> Task data

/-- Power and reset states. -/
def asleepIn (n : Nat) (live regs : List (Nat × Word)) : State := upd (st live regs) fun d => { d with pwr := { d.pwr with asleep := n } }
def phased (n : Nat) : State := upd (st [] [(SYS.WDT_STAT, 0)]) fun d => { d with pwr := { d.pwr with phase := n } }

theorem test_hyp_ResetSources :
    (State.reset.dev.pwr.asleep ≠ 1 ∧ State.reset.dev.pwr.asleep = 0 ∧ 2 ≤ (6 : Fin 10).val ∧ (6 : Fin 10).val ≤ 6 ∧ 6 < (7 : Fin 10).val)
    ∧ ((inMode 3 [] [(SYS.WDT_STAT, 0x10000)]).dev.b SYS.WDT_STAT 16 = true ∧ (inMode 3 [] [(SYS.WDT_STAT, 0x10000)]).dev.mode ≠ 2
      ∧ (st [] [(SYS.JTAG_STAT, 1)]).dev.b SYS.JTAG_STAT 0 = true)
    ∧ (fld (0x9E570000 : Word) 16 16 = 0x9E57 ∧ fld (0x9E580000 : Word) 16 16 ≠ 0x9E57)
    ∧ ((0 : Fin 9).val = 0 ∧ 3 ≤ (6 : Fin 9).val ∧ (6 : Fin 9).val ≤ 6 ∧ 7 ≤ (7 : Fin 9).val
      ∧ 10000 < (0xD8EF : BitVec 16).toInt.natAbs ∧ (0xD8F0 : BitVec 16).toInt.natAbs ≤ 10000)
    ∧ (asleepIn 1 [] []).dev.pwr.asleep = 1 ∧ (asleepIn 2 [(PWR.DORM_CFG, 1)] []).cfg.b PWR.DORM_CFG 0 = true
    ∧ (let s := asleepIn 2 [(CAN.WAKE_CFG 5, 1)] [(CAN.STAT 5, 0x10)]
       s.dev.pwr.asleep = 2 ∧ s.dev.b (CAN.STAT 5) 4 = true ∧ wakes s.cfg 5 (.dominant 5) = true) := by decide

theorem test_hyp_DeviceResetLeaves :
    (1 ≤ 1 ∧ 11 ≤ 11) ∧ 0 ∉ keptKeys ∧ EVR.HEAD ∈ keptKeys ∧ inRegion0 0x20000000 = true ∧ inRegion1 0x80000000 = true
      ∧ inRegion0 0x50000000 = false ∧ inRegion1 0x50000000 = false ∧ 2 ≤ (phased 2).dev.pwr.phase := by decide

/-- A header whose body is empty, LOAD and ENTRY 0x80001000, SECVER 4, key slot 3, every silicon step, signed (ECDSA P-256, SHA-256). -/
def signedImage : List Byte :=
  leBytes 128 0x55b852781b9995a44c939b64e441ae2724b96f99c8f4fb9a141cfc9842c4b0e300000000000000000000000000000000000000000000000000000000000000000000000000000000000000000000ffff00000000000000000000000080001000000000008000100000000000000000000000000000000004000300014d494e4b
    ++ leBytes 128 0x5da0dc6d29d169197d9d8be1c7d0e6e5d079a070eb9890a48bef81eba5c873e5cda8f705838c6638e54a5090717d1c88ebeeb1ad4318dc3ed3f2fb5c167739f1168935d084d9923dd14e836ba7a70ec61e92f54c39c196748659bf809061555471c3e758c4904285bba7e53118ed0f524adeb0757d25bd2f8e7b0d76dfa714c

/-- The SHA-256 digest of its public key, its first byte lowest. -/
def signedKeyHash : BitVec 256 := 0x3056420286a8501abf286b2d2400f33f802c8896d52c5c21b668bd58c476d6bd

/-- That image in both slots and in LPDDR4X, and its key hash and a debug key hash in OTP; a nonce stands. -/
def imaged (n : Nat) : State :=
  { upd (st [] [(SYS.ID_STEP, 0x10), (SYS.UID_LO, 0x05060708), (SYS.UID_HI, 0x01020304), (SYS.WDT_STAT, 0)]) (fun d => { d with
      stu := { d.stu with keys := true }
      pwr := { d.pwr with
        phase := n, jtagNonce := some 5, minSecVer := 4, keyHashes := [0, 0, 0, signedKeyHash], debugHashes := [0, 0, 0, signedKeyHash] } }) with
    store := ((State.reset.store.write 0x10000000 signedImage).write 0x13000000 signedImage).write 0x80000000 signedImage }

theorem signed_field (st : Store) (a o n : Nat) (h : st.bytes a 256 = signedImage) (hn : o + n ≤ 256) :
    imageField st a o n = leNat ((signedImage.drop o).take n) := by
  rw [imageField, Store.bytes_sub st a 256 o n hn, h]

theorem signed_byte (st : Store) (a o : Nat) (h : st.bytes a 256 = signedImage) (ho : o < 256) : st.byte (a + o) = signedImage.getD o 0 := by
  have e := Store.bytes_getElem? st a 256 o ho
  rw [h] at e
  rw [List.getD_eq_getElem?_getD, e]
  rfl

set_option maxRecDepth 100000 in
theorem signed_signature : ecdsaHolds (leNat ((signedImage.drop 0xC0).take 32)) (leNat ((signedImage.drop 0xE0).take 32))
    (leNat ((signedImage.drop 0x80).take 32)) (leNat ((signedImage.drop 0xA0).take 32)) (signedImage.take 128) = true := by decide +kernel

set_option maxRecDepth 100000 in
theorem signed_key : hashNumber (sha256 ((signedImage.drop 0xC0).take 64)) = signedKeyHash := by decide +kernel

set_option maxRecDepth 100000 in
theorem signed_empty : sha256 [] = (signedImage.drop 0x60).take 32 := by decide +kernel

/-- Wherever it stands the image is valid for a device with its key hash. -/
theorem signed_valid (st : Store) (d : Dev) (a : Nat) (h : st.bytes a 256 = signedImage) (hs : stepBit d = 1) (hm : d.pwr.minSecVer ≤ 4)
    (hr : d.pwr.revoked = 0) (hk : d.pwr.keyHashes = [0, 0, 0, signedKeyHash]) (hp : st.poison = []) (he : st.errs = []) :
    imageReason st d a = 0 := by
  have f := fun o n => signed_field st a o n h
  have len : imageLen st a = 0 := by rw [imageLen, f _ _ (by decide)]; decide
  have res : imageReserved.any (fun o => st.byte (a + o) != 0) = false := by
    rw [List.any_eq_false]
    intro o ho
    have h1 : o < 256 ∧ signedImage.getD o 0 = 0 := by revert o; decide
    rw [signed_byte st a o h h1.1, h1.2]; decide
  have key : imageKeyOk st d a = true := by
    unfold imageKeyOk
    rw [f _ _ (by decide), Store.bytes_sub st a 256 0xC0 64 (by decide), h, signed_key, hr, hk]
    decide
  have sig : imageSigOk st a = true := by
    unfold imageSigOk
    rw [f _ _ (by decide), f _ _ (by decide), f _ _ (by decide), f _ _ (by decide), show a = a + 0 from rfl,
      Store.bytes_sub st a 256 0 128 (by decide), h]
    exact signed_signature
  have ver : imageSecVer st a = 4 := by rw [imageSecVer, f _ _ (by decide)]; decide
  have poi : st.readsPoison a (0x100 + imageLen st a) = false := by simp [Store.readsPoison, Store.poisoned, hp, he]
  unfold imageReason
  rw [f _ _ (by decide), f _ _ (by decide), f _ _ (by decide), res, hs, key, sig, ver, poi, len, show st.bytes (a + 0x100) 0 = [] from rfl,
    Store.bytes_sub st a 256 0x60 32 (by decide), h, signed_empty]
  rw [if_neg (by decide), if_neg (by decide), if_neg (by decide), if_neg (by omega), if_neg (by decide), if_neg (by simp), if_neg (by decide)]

> Try it
Copy each line of the data that contains the word "unfold", leaving the other lines out.

> Output of the task
    unfold imageKeyOk
    unfold imageSigOk
  unfold imageReason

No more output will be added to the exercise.